> **Directions for this task**
Nothing but the lines from the top of the following entries through the line with "let out := (List.range" should be printed, exactly as they are.

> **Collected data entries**
/-- The (handle, tile) pairs an operation writes, one list for each of its steps (R296, R300, R314). -/
def stepTiles (kind : MatKind) (p : Panel) (x : MatBlock) : List (List (Nat × Nat)) :=
  let acc := accBytes (resvFmt (p.record x.dh))
  let out := (List.range (x.m / 64 * (x.n / 64))).map fun t =>
    tilesOf p x.dh (acc * (x.doff + 4096 * t)) (acc * (x.doff + 4096 * (t + 1)))
  let counts := tilesOf p x.bh (4 * x.boff) (4 * (x.boff + x.n))
  match kind with
  | .mma => out
  | .mdist => out ++ [tilesOf p x.ih (8 * x.ioff) (8 * (x.ioff + x.m))]
  | .mcacc => [tilesOf p x.dh (4 * x.doff) (4 * (x.doff + 4096 * ((x.n + 63) / 64 * sumWidth x))) ++ counts]
  | .mcfin =>
    let w := fmtBits (resvFmt (p.record x.ah)) / 8
    [tilesOf p x.ah (w * x.aoff) (w * (x.aoff + x.n * x.k)) ++ tilesOf p x.ih (8 * x.ioff) (8 * x.ioff + x.n / 8)]

/-- The tiles an operation writes. -/
def opTiles (kind : MatKind) (p : Panel) (x : MatBlock) : List (Nat × Nat) := (stepTiles kind p x).flatten

/-! ## Starting (R298, R299, R310) -/

/-- The checks of R298 for one lane: the operation's block and object. (log entry 28: DEDUCED) -/
def State.blockCheck (s : State) (fr : Frame) (kind : MatKind) (z : Slot) (l : Nat) :
    Except (Cause × Dword) (MatBlock × ObjRef) := do
  let off := (fr.read32 z l z.sa).toNat
  failIf (off % 64 != 0) .align (spaceTval 1 0 off)
  failIf (decide (fr.p.kernel.scratch < off + 64)) .perm (spaceTval 1 0 (max off fr.p.kernel.scratch))
  s.sickCheck fr.p off
  let b := (s.seen fr.p).scratch.list off 64
  failIf (!blockOk kind b) .illopnd (saTval z)
  let x := parseBlock b
  failSome (((blockHandles kind x).find? fun h => !resvValid (fr.p.record h)).map fun h => (.perm, spaceTval 4 h 0))
  failIf (!formatsOk kind fr.p x) .illopnd (saTval z)
  failSome (rangesOut kind fr.p x)
  let o ← s.objRef fr (match blockCmpl b with | 0 => .none | 1 => .panel | _ => .cluster) (BitVec.ofNat 32 (blockMbo b))
  pure (x, o)

/-- The operation a lane starts waits to enter its core's queue (R292, R299). -/
def State.addMat (s : State) (fr : Frame) (kind : MatKind) (x : MatBlock × ObjRef) : State :=
  let (id, s1) := s.fresh
  { s1 with mats := s1.mats ++ [⟨id, fr.p.id, fr.kx, fr.p.core, kind, x.1, x.2, false, false, 0, false⟩] }

/-- The event's PC and the lanes it leaves are kept until its first operation has entered the queue (R428). -/
def State.forms (s : State) (fr : Frame) (on : List Nat) (rs : List (Nat × Except (Cause × Dword) (MatBlock × ObjRef))) : State :=
  if rs.any fun x => x.2.isOk then s.onPanel fr.p.id fun p => p.onSkein fr.kx fun k => { k with forming := some (fr.pc, on) } else s

/-- MMA, MDIST, MCACC and MCFIN (R299, R310): each active lane checks its block; those that pass start one operation each. -/
def runMat (i : Instr) (kind : MatKind) (z : Slot) (s : State) : Out :=
  runSlot { slot := z, hi := slotHigh (encode i), form := { a := .block } } s fun fr alive s =>
    let rs := (fr.active z alive).map fun l => (l, s.blockCheck fr kind z l)
    let s1 := rs.foldl (fun s x => match x.2 with
      | .ok b => s.addMat fr kind b
      | .error _ => s) s
    let on := fr.lanes.filter fun l => alive.contains l && rs.all fun x => x.1 != l || x.2.isOk
    .checks fr (s1.forms fr on rs).tookRecords (rs.filterMap fun x => match x.2 with
      | .error (c, v) => some (fr.trapAt x.1 c v)
      | .ok _ => none)

/-- MMA. -/
def execMma (z : Slot) (s : State) : Out := runMat (.mma z) .mma z s
/-- MDIST. -/
def execMdist (z : Slot) (s : State) : Out := runMat (.mdist z) .mdist z s
/-- MCACC. -/
def execMcacc (z : Slot) (s : State) : Out := runMat (.mcacc z) .mcacc z s
/-- MCFIN. -/
def execMcfin (z : Slot) (s : State) : Out := runMat (.mcfin z) .mcfin z s

/-- A tile count changed (R304). -/
def Panel.onTile (p : Panel) (t : Nat × Nat) (f : Nat → Nat) : Panel :=
  { p with tiles := cellSet 0 p.tiles (tileKey t.1 t.2) (f (p.tileCount t.1 t.2)) }

/-- The operations in a core's queue, the running one among them. -/
def State.queueOf (s : State) (core : Nat) : List MatOp := s.mats.filter fun o => o.core == core && o.queued

/-- A started operation may enter its core's queue (R299). -/
def State.mayQueue (s : State) (p : Panel) (o : MatOp) : Bool :=
  decide ((s.queueOf o.core).length < 32) && (opTiles o.kind p o.blk).all fun t => decide (p.tileCount t.1 t.2 < 15)

/-- An operation enters its core's queue and its tiles' counts rise; it takes its place after those already there. -/
def State.enqueueMat (s : State) (p : Panel) (o : MatOp) : State :=
  let s1 := s.onPanel p.id fun q => ((opTiles o.kind p o.blk).foldl (fun q t => q.onTile t (· + 1)) q).onSkein o.skein fun k => { k with forming := none }
  { s1 with mats := s1.mats.filter (fun x => x.id != o.id) ++ [{ o with queued := true }] }

/-- The operations that wait to enter a queue, put in R292's order: ascending skein within a panel, then lane order. -/
def insertStart (o : MatOp) : List MatOp → List MatOp
  | [] => [o]
  | x :: xs =>
    if o.panel < x.panel ∨ (o.panel = x.panel ∧ (o.skein < x.skein ∨ (o.skein = x.skein ∧ o.id < x.id))) then o :: x :: xs
    else x :: insertStart o xs

/-- At the end of a cycle of a die, the operations its cores' lanes started enter their queues as far as they fit; a skein's
operations enter in order (R131, R292, R299). (log entry 29: DEDUCED) -/
def State.enterQueues (s : State) (die : Nat) : State :=
  ((s.mats.filter fun o => !o.queued && dieOf o.core == die).foldr insertStart []).foldl (fun s o =>
    match s.panel? o.panel with
    | none => { s with mats := s.mats.filter fun x => x.id != o.id }
    | some p =>
      let first := s.mats.all fun x => x.queued || x.panel != o.panel || x.skein != o.skein || decide (o.id ≤ x.id)
      if first && s.mayQueue p o then s.enqueueMat p o else s) s

/-! ## A start abandoned (R428) -/

/-- The skein's array start is held before its first lane enters the queue. -/
def State.heldStart (s : State) (p : Panel) (k : Skein) : Bool :=
  k.forming.isSome && (s.mats.find? fun o => o.panel == p.id && o.skein == k.ix && !o.queued).any fun o => !s.mayQueue p o

/-- The lanes of a start that is abandoned keep its PC. -/
def Skein.unform (k : Skein) : Skein :=
  match k.forming with
  | none => k
  | some (pc, on) => { k.onLanes on fun _ a => if a.pc = nextPc pc then { a with pc := pc } else a with forming := none }

/-- Array starts of some panels that no engine has begun are abandoned at a save. -/
def State.abandonStarts (s : State) (ids : List Nat) : State :=
  let held (p : Panel) : List Nat :=
    if ids.contains p.id && p.saving.isNone && p.halt.isNone then (p.skeins.filter (s.heldStart p)).map (·.ix) else []
  { s with
    mats := s.mats.filter fun o => o.queued || !(s.panels.any fun p => p.id == o.panel && (held p).contains o.skein)
    panels := s.panels.map fun p => (held p).foldl (fun p k => p.onSkein k Skein.unform) p }

/-! ## The start limit (R186) -/

/-- An operation counts against the start limit. -/
def MatOp.counted (o : MatOp) : Bool := o.kind != .mcfin

/-- The operation at the head of a core's queue that has not started. -/
def State.headMat (s : State) (core : Nat) : Option MatOp :=
  match s.queueOf core with
  | o :: _ => if o.started then none else some o
  | [] => none

/-- The die may start one more counted operation in this cycle. -/
def Die.mayStart (d : Die) : Bool := decide ((d.starts.filter fun c => decide (d.cycle < c + 150)).length < 16)

/-- Waiting heads of a die are noted as delayed by the limit, and counted once (R186, R481). -/
def State.noteDelays (s : State) (die : Nat) : State :=
  if (s.die die).mayStart then s
  else
    let late := s.mats.filter fun o => dieOf o.core == die && o.counted && !o.delayed && (s.headMat o.core).any fun h => h.id == o.id
    { s with mats := s.mats.map fun (o : MatOp) => if late.any (fun x => x.id == o.id) then { o with delayed := true } else o }.onDie die
      fun d => { d with mstartWait := (d.mstartWait + late.length) % 2 ^ 64 }

/-- ARRAY_START (R186, R292): the head of a core's queue starts; starts wait in order of issue across the die. -/
def execArrayStart (core : Nat) (s : State) : Out :=
  match s.headMat core with
  | none => .next s
  | some o =>
    let die := dieOf core
    let go (s : State) : State := { s with mats := s.mats.map fun x => if x.id = o.id then { x with started := true } else x }
    if !o.counted then .next (go s)
    else
      let older := s.mats.any fun x => x.queued && x.counted && dieOf x.core == die && decide (x.id < o.id)
        && (s.headMat x.core).any fun h => h.id == x.id
      if older || !(s.die die).mayStart then .next s
      else .next ((go s).onDie die fun d =>
        { d with starts := (d.starts.filter fun c => decide (d.cycle < c + 150)) ++ [d.cycle] })

/-! ## What an operation computes (R300 to R302) -/

/-- The accumulator of an output element: an integer, or a float's bits. -/
abbrev AccRes := Nat × Word

/-- One term of a group (R300, R302); `none` for an invalid one. NaNs are the caller's. -/
def matTerm (metric : Nat) (a b : Num) : Option Num :=
  let diff : Option Num := match a, b with
    | .inf x, .inf y => if x = y then none else some (.inf x)
    | .inf x, _ => some (.inf x)
    | _, .inf y => some (.inf (!y))
    | _, _ =>
      let e := min a.dyadic.2 b.dyadic.2
      let v := inUnits e a.dyadic - inUnits e b.dyadic
      some (if v = 0 then .zero false else .fin (decide (v < 0)) v.natAbs e)
  match metric with
  | 0 => mulNum a b
  | 1 => diff.map fun d => match d with
    | .inf _ => .inf false
    | .zero _ => .zero false
    | .fin _ m e => .fin false m e
    | x => x
  | _ => diff.bind fun d => mulNum d d

/-- A finite term truncated toward zero to a multiple of `2^q`, in units of `2^q` (R301). -/
def truncTerm (q : Int) (x : Num) : Int :=
  let d := x.dyadic
  if q ≤ d.2 then d.1 * 2 ^ (d.2 - q).toNat else d.1.tdiv (2 ^ (q - d.2).toNat)

/-- The group sum of terms with no NaN (R301, R302); `none` when it holds both infinities. -/
def groupSum (integer : Bool) (ts : List Num) : Option Num :=
  let pos := ts.any fun t => t == .inf false
  let neg := ts.any fun t => t == .inf true
  if pos && neg then none
  else if pos then some (.inf false)
  else if neg then some (.inf true)
  else
    let fin := ts.filterMap fun t => match t with
      | .fin _ m e => some (floorLog2 m 1 + e)
      | _ => none
    match fin with
    | [] => some (.zero false)
    | e :: es =>
      let q := if integer then 0 else es.foldl max e - 40
      let v := (ts.map (truncTerm q)).sum
      some (if v = 0 then .zero false else .fin (decide (v < 0)) v.natAbs q)

/-- The sum of an accumulator and a group as an exact value; `none` for opposite infinities. -/
def addNum (a b : Num) : Option Num :=
  match a, b with
  | .nan _, _ => none
  | _, .nan _ => none
  | .inf x, .inf y => if x = y then some (.inf x) else none
  | .inf x, _ => some (.inf x)
  | _, .inf y => some (.inf y)
  | .zero x, .zero y => some (.zero (x && y))
  | _, _ =>
    let e := min a.dyadic.2 b.dyadic.2
    let v := inUnits e a.dyadic + inUnits e b.dyadic
    some (if v = 0 then .zero false else .fin (decide (v < 0)) v.natAbs e)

> **Result**
/-- The (handle, tile) pairs an operation writes, one list for each of its steps (R296, R300, R314). -/
def stepTiles (kind : MatKind) (p : Panel) (x : MatBlock) : List (List (Nat × Nat)) :=
  let acc := accBytes (resvFmt (p.record x.dh))
  let out := (List.range (x.m / 64 * (x.n / 64))).map fun t =>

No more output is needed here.